I am studying Sobolev spaces, and my professors give us the following exercise, but I do not understand how is possible conclude it.
Let $1\leq p< \infty$ and $v\in C_c^\infty(\mathbb{R})$. If $$ |v(x)|^p\leq p || v ||_p^{p-1} || v' ||_p ,$$ then there existe $C>0$, such that $$ || v ||_\infty \leq C ||v||_{W^{1,p}}.$$
How is possible proof it ?
Recall Young's inequality: for $\alpha, \beta \in [0,1]$ with $\alpha + \beta = 1$, one has $a^{\alpha}b^{\beta} \leq \alpha a + \beta b$ for any non-negative real numbers $a$ and $b$. Take in this case $\alpha = (p-1)/p$, $\beta = 1/p$, $a = ||v||^{p}_{p}$, $b = ||v'||^{p}_{p}$.

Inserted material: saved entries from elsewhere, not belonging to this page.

/-- The next step of a GATHER or SCATTER: it reads an index, or moves the next line of the row; `tmp` holds the bytes of the row
moved and the index, or only the bytes for a row of zeros (R141). -/
def gsStep (s : State) (q : Nat) (c : EngCmd) : State :=
  let w := engW c
  let elen := bitsOf (w 6) 28 16
  let gather := engOp c == 4
  let dense := w 2 + BitVec.ofNat 64 (c.pos * elen)
  if (w 3).toNat ≤ c.pos then endCmd s q c 0 0 0
  else match c.tmp with
    | [] =>
      let iw := 4 * 2 ^ bitsOf (w 6) 0 0
      let ia := w 1 + BitVec.ofNat 64 (c.pos * iw)
      match engRead s (engWho q c) ia iw with
      | (.wait, s) => s
      | (.stop e va, s) => gsStop s q c true e va
      | (.ok bs, s) =>
        let x := ofBytes bs
        if x < (w 5).toNat then putCmd s q { c with tmp := [0, x] }
        else match bitsOf (w 6) 2 1 with
          | 0 => gsStop s q c true Cause.bound ia
          | 1 =>
            if gather then putCmd s q { c with tmp := [0] }
            else
              let s := dischargeBytes s c (min elen c.charged)
              gsNext s q { c with charged := c.charged - elen }
          | _ =>
            let s := dischargeBytes s c (min elen c.charged)
            gsNext s q { c with charged := c.charged - elen }
    | sub :: x =>
      if elen ≤ sub then gsNext s q c
      else
        let o := BitVec.ofNat 64 sub
        let table := w 0 + BitVec.ofNat 64 (nth 0 x 0) * w 4 + o
        let dst := if gather then dense + o else table
        let src := if gather then table else dense + o
        let n := chunkLen s q c dst (elen - sub)
        match orRead s c (fun s => if x.isEmpty then (.ok (List.replicate n 0), s) else engRead s (engWho q c) src n) with
        | (.wait, s) => s
        | (.stop e va, s) => gsStop s q c true e va
        | (.ok bs, s) =>
          match engWrite s q c dst bs with
          | (.wait, c, s) => putCmd s q c
          | (.stop e va, c, s) => gsStop s q c false e va
          | (.ok _, c, s) => putCmd s q { c with tmp := (sub + n) :: x }

/-- GATHER (R141). -/
def execGather (s : State) : Out := engTurn s 4 gsStep

/-- SCATTER (R141). -/
def execScatter (s : State) : Out := engTurn s 5 gsStep

/-! ### CSRB (R142) -/

/-- CSRB stops: AUX is the faulting row, DONE the rows written. -/
def csrbStop (s : State) (q : Nat) (c : EngCmd) (read : Bool) (e : Cause) (va : Word) : State :=
  stopCmd s q { c with aux := c.pos } read e va

/-- Write an element into a row of bytes. -/
def putElem (row : List Nat) (at_ : Nat) : List Byte → List Nat
  | [] => row
  | b :: l => putElem (setNth row at_ b.toNat) (at_ + 1) l

/-- A cause that some byte of a destination row meets here, found before the first of them is written (R142). -/
def rowFault (s : State) (q : Nat) (c : EngCmd) (va : Word) (n : Nat) : Option (Cause × Word) :=
  let who := engDstWho q c
  if !canonical va then some (Cause.noncanon, va)
  else if outsideShadow s c va n then some (Cause.shadowcfg, va)
  else match vaParts s who .write (blocksOf va n) with
    | (_, some e) => some e
    | (ps, none) => ps.findSome? (fun p => match iaAccess s who p.ia p.cls (.write (List.replicate p.len (some 0))) with
        | (.fault e, _) => some (e, p.va)
        | _ => none)

/-- The parts of a row that lie on other modules' pages, with the nodes that own them (R45). -/
def remoteParts (s : State) (q : Nat) (c : EngCmd) (va : Word) (n : Nat) : List (Nat × Part) :=
  (vaParts s (engDstWho q c) .write (blocksOf va n)).1.filterMap (fun p =>
    if inWindow p.ia then none
    else match (lookupPage s p.ia p.cls).1 with
      | .ok e => if leafTier e.w0 = 2 then some (ownerNode s e, p) else none
      | .error _ => none)

/-- Ask the owners of the parts whether they take a write there, by one that writes no byte: whether all have answered (R142; log 88). -/
def rowAsk (s : State) (who : Who) : List (Nat × Part) → Bool × State
  | [] => (true, s)
  | (node, p) :: l =>
    let r : Bool × State := match findOut s who.key p.ia with
      | some o => ((findReply s o.uid).isSome, s)
      | none => if linkUp s (portTile p.ia) node then (false, sendForward s who node p.ia p.cls (.write (List.replicate p.len none))) else (true, s)
    match rowAsk r.2 who l with
    | (rest, s) => (r.1 && rest, s)

/-- The first cause with which an owner refuses a part of a row. -/
def rowRefused (s : State) (who : Who) (l : List (Nat × Part)) : Option (Cause × Word) :=
  l.findSome? (fun x => match findOut s who.key x.2.ia with
    | none => some (Cause.unreach, x.2.va)
    | some o => match findReply s o.uid with
      | some a => if a.1 = 0 then none else some (a.1, x.2.va)
      | none => none)

/-- A row is checked whole before its first byte is written, here and at the owners of its pages (R142; log 88). -/
def rowCheck (s : State) (q : Nat) (c : EngCmd) (va : Word) (n : Nat) : ERes × State :=
  match rowFault s q c va n with
  | some e => (.stop e.1 e.2, s)
  | none =>
    let who := engElemWho (engDstWho q c) 0
    let l := remoteParts s q c va n
    match rowAsk s who l with
    | (false, s) => (.wait, s)
    | (true, s) =>
      let r := rowRefused s who l
      let s := dropAsks s who.key (l.map (·.2))
      match r with
      | some e => (.stop e.1 e.2, s)
      | none => (.ok [], s)

/-- The next step of a CSRB: it reads a row's pointers, takes one value into the row, or writes the row's next line. `tmp` holds
the next and the last position (one beyond it once the row has been checked), the bytes written, then the row (R142); a row that
faults is not written. -/
def csrbStep (s : State) (q : Nat) (c : EngCmd) : State :=
  let w := engW c
  let esz := 2 ^ bitsOf (w 5) 33 32
  let cols := engCols (w 4)
  let who := engWho q c
  if engRows (w 4) ≤ c.pos then endCmd s q c 0 0 0
  else match c.tmp with
    | k :: b :: sub :: row =>
      if k < b then
        let ca := w 1 + BitVec.ofNat 64 (4 * k)
        match engRead s who ca 4 with
        | (.wait, s) => s
        | (.stop e va, s) => csrbStop s q c true e va
        | (.ok cb, s) =>
          let x := ofBytes cb
          if cols ≤ x then csrbStop s q c true Cause.csrbad ca
          else match engRead s who (w 2 + BitVec.ofNat 64 (k * esz)) esz with
            | (.wait, s) => s
            | (.stop e va, s) => csrbStop s q c true e va
            | (.ok vb, s) => putCmd s q { c with tmp := (k + 1) :: b :: sub :: putElem row (x * esz) vb }
      else if cols * esz ≤ sub then putCmd s q { c with pos := c.pos + 1, done := c.done + 1, tmp := [] }
      else if k = b then
        match rowCheck s q c (w 3 + BitVec.ofNat 64 (c.pos * bitsOf (w 5) 31 0)) (cols * esz) with
        | (.wait, s) => s
        | (.stop e v, s) => csrbStop s q c false e v
        | (.ok _, s) => putCmd s q { c with tmp := (b + 1) :: b :: sub :: row }
      else
        let va := w 3 + BitVec.ofNat 64 (c.pos * bitsOf (w 5) 31 0 + sub)
        let n := chunkLen s q c va (cols * esz - sub)
        match engWrite s q c va (((row.drop sub).take n).map (BitVec.ofNat 8)) with
        | (.wait, c, s) => putCmd s q c
        | (.stop e v, c, s) => csrbStop s q c false e v
        | (.ok _, c, s) => putCmd s q { c with tmp := k :: b :: (sub + n) :: row }
    | _ =>
      let pa := w 0 + BitVec.ofNat 64 (4 * c.pos)
      match engRead s who pa 8 with
      | (.wait, s) => s
      | (.stop e va, s) => csrbStop s q c true e va
      | (.ok bs, s) =>
        let a := ofBytes (bs.take 4)
        let b := ofBytes (bs.drop 4)
        if b < a then csrbStop s q c true Cause.csrbad pa
        else putCmd s q { c with tmp := a :: b :: 0 :: List.replicate (cols * esz) 0 }

/-- CSRB (R142). -/
def execCsrb (s : State) : Out := engTurn s 6 csrbStep

/-! ### HASH (R143) -/

/-- The next step of a HASH: it reads one line, then writes the digest. -/
def hashStep (s : State) (q : Nat) (c : EngCmd) : State :=
  let len := (engW c 1).toNat
  if c.done < len then
    let va := engW c 0 + BitVec.ofNat 64 c.done
    let n := min (len - c.done) (128 - va.toNat % 128)
    match engRead s (engWho q c) va n with
    | (.wait, s) => s
    | (.stop e v, s) => stopCmd s q c true e v
    | (.ok bs, s) => putCmd s q { c with done := c.done + n, tmp := c.tmp ++ bs.map (·.toNat) }
  else if c.pos = 1 then endCmd s q c 0 0 0
  else
    match engWrite s q c (engW c 2) (shake256 (bytesOf 8 len ++ c.tmp.map (BitVec.ofNat 8))) with
    | (.wait, c, s) => putCmd s q c
    | (.stop e v, c, s) => stopCmd s q c false e v
    | (.ok _, c, s) => putCmd s q { c with pos := 1 }

/-- HASH (R143). -/
def execHash (s : State) : Out := engTurn s 10 hashStep

/-! ### REDUCE (R144) -/

/-- The function code of RED's operation (R107, R144). -/
def redFn (op : Nat) : Nat := if 8 ≤ op then op + 8 else op

/-- The next element of a REDUCE, merged as the matching RED is. A cause at the destination stops it with FAULT, but for
uncorrectable data of the destination, which the merge reads: POISON (R134; log 84). -/
def reduceStep (s : State) (q : Nat) (c : EngCmd) : State :=
  let op := bitsOf (engW c 3) 3 0
  let esz := redSize op (bitsOf (engW c 3) 4 4)
  if (engW c 2).toNat ≤ c.done then endCmd s q c 0 0 0
  else
    let off := BitVec.ofNat 64 (c.done * esz)
    match orRead s c (fun s => engRead s (engWho q c) (engW c 0 + off) esz) with
    | (.wait, s) => s
    | (.stop e v, s) => stopCmd s q c true e v
    | (.ok bs, s) =>
      let va := engW c 1 + off
      let b := ofBytes bs
      let f (old : List Byte) : List Byte := bytesOf esz (combine (redFn op) esz (ofBytes old) b 0).1
      if !canonical va then stopCmd s q c false Cause.noncanon va
      else if outsideShadow s c va esz then stopCmd s q c false Cause.shadowcfg va
      else match rmwVA s (engDstWho q c) va esz true [redFn op, b, 0] f with
        | (.wait, s) => putCmd s q { c with hold := bs }
        | (.fault e, s) => stopCmd s q c true e va
        | (.ok old, s) =>
          let s := countEvents s (engCtx c) (engTile q) (combine (redFn op) esz (ofBytes old) b 0).2
          match performed s c esz with
          | (s, c) => putCmd s q { c with done := c.done + 1 }

/-- REDUCE (R144). -/
def execReduce (s : State) : Out := engTurn s 11 reduceStep

/-! ### Collectives (R145 to R148) -/

/-- What another member has told this command. -/
def noticeFrom (s : State) (q : Nat) (c : EngCmd) (kind src : Nat) : Option CollMsg :=
  s.eng.coll.find? (fun n => n.quad == q && n.tag == engTag c && n.kind == kind && n.src == src)

/-- The other members of a collective. -/
def others (s : State) (q : Nat) (c : EngCmd) : List Nat := c.waits.filter (· != s.boot.node * 512 + q)

/-- Every other member has been accepted (R145). -/
def allMet (s : State) (q : Nat) (c : EngCmd) : Bool := (others s q c).all (fun e => (noticeFrom s q c 0 e).isSome)

/-- A member met has other operands (R145); another opcode under the same TAG, which R145's list does not name, counts as a mismatch
(log 85). -/
def someMismatch (s : State) (q : Nat) (c : EngCmd) : Bool :=
  (others s q c).any (fun e => match noticeFrom s q c 0 e with
    | some n => n.info != [engOp c, collN c, collCount c, (engW c 5).toNat, (engW c 6).toNat]
    | none => false)

/-- COLLECTIVE_BEGIN of command `ops` = [quad, uid] (R145): COLLMIS where a member met differs, else the collective begins once
every member has been accepted. -/
def execCollectiveBegin (s : State) : Out :=
  let q := s.op 0
  let s := settleOwed s
  match findCmd s q (s.op 1) with
  | none => .next s
  | some c =>
    if c.state ≠ .running ∨ c.stopped = true ∨ c.waits = [] then .next s
    else if someMismatch s q c then .next (endCmd s q c 3 Cause.collmis 0)
    else if !allMet s q c then .next s
    else
      .next (putCmd (mapNotices s c (fun e l => dropAcceptance q (engTag c) e (dropStale q (engTag c) e l))) q { c with state := .met })

/-- What a member has told of the collective that a command takes part in: up to its next acceptance, and from its first where
the collective has not begun. -/
def noticesOf (s : State) (q : Nat) (c : EngCmd) (src : Nat) : List CollMsg :=
  let l := s.eng.coll.filter (fun n => n.isFrom q (engTag c) src)
  let l := if c.state = .met then l else (l.dropWhile (fun n => n.kind != 0)).drop 1
  l.takeWhile (fun n => n.kind != 0)

/-- The cause with which a member has ended, if one has: 0 for an end that names none (R148). -/
def someEnded (s : State) (q : Nat) (c : EngCmd) : Option Nat :=
  ((others s q c).flatMap (fun e => (noticesOf s q c e).filter (fun n => n.kind == 2))).head?.map (fun n => nth 0 n.info 0)

/-- COLLECTIVE_ABORT of command `ops` = [quad, uid]: another member has ended, and so does this one, with STATUS ABORT, or with
COLLMIS where that was found (R145, R148). -/
def execCollectiveAbort (s : State) : Out :=
  let q := s.op 0
  let s := settleOwed s
  match findCmd s q (s.op 1) with
  | none => .next s
  | some c =>
    if c.stopped = true ∨ c.waits = [] then .next s
    else match someEnded s q c with
      | none => .next s
      | some e => .next (if e = Cause.collmis.toNat then endCmd s q c 3 Cause.collmis 0 else endCmd s q c 5 0 0)

/-- A value of the tree, with the events of the combinations that made it. -/
abbrev TreeVal := Nat × List Nat

/-- Two neighbours of the tree combined, as RED combines (R107, R147). -/
def collPair (op esz : Nat) (a b : TreeVal) : TreeVal :=
  match combine (redFn op) esz a.1 b.1 0 with
  | (v, ev) => (v, a.2 ++ b.2 ++ ev)

/-- One level of the tree: neighbours combined, an unpaired last value moves up (R147). -/
def collLevel (op esz : Nat) : List TreeVal → List TreeVal
  | a :: b :: l => collPair op esz a b :: collLevel op esz l
  | l => l

/-- The value of the tree (R147). -/
def collTree (op esz : Nat) : Nat → List TreeVal → TreeVal
  | _, [] => (0, [])
  | _, [a] => a
  | 0, a :: _ => a
  | n + 1, l => collTree op esz n (collLevel op esz l)

/-- Source bytes of a collective: none where only the root's source is read (R146). -/
def collSrcLen (c : EngCmd) : Nat :=
  let n := collCount c * collSize c
  if engOp c = 14 then collN c * n else if engOp c = 15 ∧ collRank c ≠ bitsOf (engW c 6) 19 0 then 0 else n

/-- A member's source bytes as this command has them: its own, or what the member has sent (R148). -/
def contribution (s : State) (q : Nat) (c : EngCmd) (rank : Nat) : Option (List Byte) :=
  if rank = collRank c then some (c.tmp.map (BitVec.ofNat 8))
  else ((noticesOf s q c (nth 0 c.waits rank)).find? (fun n => n.kind == 1)).map (·.bytes)

/-- Element `i` of a list of bytes. -/
def elemOf (esz i : Nat) (bs : List Byte) : Nat := ofBytes ((bs.drop (i * esz)).take esz)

From the condition and the above inequality, you have that: \begin{equation} |v(x)|^p \leq p||v||^{p \times \frac{p-1}{p}}_{p} ||v'||^{p \times \frac{1}{p}}_{p} \leq p \left( \frac{p-1}{p} ||v||_{p}^{p} + \frac{1}{p} ||v'||_{p}^{p} \right) \leq C(p)||v||_{W^{1,p}}^{p}, \end{equation} where $C(p) = p \max\{ (p-1)/p, 1/p\}$. By continuity and compactness, take the $p$-th root, then the supremum over all $x$ to conclude.